» **Problem to solve**:
What is needed here is an exact repetition of the records below, beginning at the line that has "(2 ^ o.ty.width" and stopping after the line that has "m := 0x31, fn".

» **Records to use**:
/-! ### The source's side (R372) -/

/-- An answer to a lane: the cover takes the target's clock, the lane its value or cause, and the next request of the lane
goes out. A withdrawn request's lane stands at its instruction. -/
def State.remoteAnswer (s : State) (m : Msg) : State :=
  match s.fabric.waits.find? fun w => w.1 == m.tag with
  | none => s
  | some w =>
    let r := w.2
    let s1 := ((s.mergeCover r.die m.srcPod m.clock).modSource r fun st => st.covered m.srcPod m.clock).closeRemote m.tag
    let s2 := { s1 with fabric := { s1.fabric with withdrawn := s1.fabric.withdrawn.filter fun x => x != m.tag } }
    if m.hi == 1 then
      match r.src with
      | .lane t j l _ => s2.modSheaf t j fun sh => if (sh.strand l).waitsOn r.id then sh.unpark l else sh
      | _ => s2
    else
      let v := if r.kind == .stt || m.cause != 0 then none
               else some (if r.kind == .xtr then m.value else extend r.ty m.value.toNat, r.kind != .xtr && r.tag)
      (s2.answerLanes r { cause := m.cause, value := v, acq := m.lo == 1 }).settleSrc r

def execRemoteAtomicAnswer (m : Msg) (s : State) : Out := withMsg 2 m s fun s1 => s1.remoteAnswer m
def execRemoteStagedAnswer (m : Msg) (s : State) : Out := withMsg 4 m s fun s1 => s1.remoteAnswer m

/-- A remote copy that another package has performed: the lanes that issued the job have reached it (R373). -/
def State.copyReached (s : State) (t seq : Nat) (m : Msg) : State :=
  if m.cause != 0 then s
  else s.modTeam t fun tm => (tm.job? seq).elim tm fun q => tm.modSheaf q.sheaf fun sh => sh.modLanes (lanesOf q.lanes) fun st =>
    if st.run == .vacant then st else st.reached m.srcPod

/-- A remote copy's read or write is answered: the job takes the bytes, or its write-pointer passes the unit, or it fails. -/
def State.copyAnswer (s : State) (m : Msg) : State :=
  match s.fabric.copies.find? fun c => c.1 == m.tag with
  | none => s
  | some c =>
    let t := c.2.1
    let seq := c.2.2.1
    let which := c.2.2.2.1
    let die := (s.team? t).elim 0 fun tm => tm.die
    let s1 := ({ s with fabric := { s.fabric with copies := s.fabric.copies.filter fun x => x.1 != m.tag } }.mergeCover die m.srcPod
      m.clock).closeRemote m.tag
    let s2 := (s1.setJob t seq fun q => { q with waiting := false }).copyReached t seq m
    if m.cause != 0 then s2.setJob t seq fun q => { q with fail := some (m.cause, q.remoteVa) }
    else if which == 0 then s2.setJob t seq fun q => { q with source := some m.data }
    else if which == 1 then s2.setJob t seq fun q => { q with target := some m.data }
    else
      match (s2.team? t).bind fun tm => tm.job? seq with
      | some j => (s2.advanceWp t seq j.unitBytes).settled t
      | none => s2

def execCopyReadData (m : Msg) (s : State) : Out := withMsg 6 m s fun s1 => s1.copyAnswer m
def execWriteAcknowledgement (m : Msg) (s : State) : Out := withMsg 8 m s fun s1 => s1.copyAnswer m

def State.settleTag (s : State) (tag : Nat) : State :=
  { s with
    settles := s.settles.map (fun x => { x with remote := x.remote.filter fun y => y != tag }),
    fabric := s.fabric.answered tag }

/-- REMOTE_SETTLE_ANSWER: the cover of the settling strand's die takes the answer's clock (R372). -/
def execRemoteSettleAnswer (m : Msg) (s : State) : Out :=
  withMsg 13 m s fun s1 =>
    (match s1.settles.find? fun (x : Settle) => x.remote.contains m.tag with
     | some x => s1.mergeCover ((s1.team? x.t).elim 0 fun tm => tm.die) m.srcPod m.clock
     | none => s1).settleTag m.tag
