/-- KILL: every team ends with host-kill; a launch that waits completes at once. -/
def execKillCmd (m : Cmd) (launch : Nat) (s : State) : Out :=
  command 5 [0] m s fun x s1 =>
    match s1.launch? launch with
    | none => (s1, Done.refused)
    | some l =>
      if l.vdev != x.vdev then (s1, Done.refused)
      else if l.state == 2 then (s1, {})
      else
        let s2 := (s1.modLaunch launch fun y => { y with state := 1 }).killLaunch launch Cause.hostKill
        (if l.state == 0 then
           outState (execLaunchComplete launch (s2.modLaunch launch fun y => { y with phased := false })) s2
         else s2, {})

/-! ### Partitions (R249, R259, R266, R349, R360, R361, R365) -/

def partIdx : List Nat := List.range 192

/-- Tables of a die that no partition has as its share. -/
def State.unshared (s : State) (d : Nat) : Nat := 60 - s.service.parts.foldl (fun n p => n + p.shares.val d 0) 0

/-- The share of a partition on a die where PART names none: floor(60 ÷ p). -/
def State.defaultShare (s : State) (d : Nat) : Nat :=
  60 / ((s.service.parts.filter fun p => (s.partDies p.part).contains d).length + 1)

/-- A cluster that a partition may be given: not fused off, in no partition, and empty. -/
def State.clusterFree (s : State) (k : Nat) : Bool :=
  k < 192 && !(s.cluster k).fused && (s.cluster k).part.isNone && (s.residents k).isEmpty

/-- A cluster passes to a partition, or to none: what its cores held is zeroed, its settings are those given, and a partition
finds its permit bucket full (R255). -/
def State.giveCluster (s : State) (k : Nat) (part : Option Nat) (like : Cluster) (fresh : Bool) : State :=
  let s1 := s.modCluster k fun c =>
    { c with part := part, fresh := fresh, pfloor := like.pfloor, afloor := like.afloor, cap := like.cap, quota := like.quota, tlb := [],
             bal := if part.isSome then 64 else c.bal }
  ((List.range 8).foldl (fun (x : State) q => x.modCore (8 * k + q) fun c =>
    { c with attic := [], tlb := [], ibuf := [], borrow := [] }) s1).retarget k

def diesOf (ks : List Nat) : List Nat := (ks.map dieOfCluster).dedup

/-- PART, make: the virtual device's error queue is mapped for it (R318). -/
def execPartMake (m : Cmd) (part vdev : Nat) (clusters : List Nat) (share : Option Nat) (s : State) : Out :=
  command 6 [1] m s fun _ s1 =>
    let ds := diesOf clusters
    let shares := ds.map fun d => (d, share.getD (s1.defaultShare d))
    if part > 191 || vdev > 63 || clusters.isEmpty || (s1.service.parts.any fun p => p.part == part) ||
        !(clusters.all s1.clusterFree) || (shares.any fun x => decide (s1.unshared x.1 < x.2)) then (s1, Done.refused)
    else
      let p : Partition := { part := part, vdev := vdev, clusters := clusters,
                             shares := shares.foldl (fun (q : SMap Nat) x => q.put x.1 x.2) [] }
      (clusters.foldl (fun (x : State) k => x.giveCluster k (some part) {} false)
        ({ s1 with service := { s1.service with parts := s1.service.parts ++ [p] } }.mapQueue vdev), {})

--

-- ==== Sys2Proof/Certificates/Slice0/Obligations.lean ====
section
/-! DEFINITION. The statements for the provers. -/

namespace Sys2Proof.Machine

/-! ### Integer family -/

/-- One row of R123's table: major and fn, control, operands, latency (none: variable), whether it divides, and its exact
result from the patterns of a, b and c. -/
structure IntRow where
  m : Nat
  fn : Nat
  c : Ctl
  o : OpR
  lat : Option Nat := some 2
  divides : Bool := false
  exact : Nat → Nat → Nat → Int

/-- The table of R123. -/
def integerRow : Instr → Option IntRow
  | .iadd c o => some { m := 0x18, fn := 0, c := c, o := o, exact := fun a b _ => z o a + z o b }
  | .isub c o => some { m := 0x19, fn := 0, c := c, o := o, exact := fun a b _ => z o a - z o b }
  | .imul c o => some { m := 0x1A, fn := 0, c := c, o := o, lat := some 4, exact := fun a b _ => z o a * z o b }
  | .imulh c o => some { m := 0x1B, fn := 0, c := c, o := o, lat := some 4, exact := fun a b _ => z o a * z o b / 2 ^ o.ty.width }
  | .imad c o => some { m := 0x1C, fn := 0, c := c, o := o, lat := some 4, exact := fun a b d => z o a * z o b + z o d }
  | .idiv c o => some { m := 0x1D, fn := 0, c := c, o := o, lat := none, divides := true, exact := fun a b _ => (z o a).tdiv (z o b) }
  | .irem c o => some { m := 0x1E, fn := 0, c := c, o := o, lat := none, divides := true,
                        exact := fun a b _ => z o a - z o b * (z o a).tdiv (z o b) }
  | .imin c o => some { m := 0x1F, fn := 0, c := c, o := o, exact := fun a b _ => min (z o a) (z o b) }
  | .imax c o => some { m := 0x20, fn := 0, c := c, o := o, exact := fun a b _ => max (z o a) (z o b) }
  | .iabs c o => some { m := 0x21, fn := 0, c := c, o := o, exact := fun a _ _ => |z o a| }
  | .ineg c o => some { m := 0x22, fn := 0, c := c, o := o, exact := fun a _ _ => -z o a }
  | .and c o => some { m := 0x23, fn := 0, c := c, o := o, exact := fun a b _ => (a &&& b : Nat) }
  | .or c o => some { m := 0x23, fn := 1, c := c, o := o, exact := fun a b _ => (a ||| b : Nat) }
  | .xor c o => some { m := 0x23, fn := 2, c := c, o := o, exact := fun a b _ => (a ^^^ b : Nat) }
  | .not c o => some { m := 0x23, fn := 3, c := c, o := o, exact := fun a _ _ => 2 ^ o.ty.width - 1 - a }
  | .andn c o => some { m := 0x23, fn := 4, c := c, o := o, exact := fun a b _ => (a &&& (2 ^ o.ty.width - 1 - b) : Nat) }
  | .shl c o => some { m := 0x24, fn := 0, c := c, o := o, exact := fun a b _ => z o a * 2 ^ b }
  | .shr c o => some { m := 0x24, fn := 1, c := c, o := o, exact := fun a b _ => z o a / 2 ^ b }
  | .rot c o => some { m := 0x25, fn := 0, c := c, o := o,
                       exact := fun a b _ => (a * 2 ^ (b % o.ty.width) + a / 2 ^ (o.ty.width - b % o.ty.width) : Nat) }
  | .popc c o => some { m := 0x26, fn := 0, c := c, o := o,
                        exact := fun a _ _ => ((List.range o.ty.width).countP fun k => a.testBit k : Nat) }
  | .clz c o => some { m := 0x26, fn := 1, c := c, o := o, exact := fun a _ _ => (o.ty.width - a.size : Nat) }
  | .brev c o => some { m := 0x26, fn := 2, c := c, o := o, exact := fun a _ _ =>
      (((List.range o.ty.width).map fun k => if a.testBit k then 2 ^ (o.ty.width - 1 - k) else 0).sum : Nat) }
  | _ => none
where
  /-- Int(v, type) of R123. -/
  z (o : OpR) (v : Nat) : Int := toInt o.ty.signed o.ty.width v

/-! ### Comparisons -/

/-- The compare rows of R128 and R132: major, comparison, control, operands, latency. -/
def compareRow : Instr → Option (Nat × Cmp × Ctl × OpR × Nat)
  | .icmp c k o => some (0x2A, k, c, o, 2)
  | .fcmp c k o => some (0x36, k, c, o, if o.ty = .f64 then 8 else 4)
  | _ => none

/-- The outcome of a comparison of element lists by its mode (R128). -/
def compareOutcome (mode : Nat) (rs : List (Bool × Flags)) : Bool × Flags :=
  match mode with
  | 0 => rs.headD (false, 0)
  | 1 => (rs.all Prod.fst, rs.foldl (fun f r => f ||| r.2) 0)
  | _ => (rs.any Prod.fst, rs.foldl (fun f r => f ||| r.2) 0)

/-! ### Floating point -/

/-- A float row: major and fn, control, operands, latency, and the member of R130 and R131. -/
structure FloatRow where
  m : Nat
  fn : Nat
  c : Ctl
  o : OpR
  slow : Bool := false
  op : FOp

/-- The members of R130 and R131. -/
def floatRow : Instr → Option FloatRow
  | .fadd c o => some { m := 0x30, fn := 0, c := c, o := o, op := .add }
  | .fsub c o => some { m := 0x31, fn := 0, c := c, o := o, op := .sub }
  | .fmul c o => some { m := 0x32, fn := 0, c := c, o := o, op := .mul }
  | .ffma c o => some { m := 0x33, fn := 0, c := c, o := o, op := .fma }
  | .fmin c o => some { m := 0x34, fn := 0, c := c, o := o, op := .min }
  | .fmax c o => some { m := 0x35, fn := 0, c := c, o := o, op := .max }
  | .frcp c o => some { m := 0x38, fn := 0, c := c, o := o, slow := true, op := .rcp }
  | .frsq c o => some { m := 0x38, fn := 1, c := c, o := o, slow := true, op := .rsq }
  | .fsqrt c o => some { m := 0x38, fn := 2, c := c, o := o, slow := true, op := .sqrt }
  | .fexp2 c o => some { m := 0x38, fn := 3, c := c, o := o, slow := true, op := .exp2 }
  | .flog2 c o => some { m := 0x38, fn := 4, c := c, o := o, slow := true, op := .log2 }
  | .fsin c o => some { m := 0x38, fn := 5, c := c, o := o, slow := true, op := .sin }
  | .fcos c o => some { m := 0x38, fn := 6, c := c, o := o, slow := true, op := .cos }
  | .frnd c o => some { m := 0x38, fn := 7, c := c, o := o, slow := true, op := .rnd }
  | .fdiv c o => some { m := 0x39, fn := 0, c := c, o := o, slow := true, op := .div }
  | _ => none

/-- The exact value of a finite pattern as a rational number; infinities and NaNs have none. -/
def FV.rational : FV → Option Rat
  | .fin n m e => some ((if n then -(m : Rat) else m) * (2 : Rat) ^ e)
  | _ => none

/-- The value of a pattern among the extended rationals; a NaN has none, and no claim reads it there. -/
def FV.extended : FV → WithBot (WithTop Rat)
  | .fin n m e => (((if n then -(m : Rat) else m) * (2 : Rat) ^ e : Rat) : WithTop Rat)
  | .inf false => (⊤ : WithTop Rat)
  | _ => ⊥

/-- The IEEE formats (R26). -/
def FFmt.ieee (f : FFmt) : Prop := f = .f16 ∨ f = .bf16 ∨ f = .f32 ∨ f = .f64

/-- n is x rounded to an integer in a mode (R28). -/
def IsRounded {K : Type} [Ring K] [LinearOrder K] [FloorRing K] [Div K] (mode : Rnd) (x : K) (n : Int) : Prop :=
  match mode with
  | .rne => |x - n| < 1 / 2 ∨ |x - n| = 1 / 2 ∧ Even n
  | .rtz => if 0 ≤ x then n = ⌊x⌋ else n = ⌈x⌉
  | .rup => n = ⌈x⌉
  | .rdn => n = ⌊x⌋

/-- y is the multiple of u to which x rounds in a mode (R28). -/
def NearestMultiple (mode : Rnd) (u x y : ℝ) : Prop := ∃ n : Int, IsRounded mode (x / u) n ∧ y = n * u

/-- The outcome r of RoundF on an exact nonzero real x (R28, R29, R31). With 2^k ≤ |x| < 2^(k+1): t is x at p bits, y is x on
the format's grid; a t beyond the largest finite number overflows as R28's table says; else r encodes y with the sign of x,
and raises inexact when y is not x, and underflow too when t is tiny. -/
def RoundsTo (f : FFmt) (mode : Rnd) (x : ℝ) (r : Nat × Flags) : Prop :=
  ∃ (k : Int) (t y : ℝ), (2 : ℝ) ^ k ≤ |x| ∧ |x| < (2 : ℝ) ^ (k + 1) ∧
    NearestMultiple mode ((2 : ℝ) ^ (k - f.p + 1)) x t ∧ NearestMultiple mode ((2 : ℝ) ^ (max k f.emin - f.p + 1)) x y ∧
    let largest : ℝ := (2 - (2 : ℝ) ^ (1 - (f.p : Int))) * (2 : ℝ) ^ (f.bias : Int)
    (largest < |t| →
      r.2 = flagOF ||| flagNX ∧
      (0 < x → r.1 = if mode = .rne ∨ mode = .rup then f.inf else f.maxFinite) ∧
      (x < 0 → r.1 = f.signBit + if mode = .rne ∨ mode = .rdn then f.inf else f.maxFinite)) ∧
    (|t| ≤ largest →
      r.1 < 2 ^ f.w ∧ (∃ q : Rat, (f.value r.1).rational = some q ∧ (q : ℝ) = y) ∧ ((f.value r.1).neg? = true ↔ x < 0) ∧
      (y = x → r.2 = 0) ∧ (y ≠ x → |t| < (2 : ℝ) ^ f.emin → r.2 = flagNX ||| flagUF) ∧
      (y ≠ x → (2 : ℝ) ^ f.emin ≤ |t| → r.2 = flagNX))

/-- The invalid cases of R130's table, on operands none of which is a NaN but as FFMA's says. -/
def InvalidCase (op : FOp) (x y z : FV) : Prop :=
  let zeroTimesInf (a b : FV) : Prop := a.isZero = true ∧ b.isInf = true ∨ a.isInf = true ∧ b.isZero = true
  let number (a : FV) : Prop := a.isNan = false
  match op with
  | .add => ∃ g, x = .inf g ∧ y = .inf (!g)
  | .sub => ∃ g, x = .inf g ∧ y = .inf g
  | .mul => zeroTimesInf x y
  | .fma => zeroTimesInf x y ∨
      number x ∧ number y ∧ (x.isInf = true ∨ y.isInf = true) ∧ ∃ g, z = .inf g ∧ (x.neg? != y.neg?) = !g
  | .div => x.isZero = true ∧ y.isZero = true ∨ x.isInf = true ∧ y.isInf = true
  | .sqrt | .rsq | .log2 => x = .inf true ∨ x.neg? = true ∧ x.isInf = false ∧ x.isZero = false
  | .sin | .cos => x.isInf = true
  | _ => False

» **Output of the task**:
  | .andn c o => some { m := 0x23, fn := 4, c := c, o := o, exact := fun a b _ => (a &&& (2 ^ o.ty.width - 1 - b) : Nat) }
  | .shl c o => some { m := 0x24, fn := 0, c := c, o := o, exact := fun a b _ => z o a * 2 ^ b }
  | .shr c o => some { m := 0x24, fn := 1, c := c, o := o, exact := fun a b _ => z o a / 2 ^ b }
  | .rot c o => some { m := 0x25, fn := 0, c := c, o := o,
                       exact := fun a b _ => (a * 2 ^ (b % o.ty.width) + a / 2 ^ (o.ty.width - b % o.ty.width) : Nat) }
  | .popc c o => some { m := 0x26, fn := 0, c := c, o := o,
                        exact := fun a _ _ => ((List.range o.ty.width).countP fun k => a.testBit k : Nat) }
  | .clz c o => some { m := 0x26, fn := 1, c := c, o := o, exact := fun a _ _ => (o.ty.width - a.size : Nat) }
  | .brev c o => some { m := 0x26, fn := 2, c := c, o := o, exact := fun a _ _ =>
      (((List.range o.ty.width).map fun k => if a.testBit k then 2 ^ (o.ty.width - 1 - k) else 0).sum : Nat) }
  | _ => none
where
  /-- Int(v, type) of R123. -/
  z (o : OpR) (v : Nat) : Int := toInt o.ty.signed o.ty.width v

/-! ### Comparisons -/

/-- The compare rows of R128 and R132: major, comparison, control, operands, latency. -/
def compareRow : Instr → Option (Nat × Cmp × Ctl × OpR × Nat)
  | .icmp c k o => some (0x2A, k, c, o, 2)
  | .fcmp c k o => some (0x36, k, c, o, if o.ty = .f64 then 8 else 4)
  | _ => none

/-- The outcome of a comparison of element lists by its mode (R128). -/
def compareOutcome (mode : Nat) (rs : List (Bool × Flags)) : Bool × Flags :=
  match mode with
  | 0 => rs.headD (false, 0)
  | 1 => (rs.all Prod.fst, rs.foldl (fun f r => f ||| r.2) 0)
  | _ => (rs.any Prod.fst, rs.foldl (fun f r => f ||| r.2) 0)

/-! ### Floating point -/

/-- A float row: major and fn, control, operands, latency, and the member of R130 and R131. -/
structure FloatRow where
  m : Nat
  fn : Nat
  c : Ctl
  o : OpR
  slow : Bool := false
  op : FOp

/-- The members of R130 and R131. -/
def floatRow : Instr → Option FloatRow
  | .fadd c o => some { m := 0x30, fn := 0, c := c, o := o, op := .add }
  | .fsub c o => some { m := 0x31, fn := 0, c := c, o := o, op := .sub }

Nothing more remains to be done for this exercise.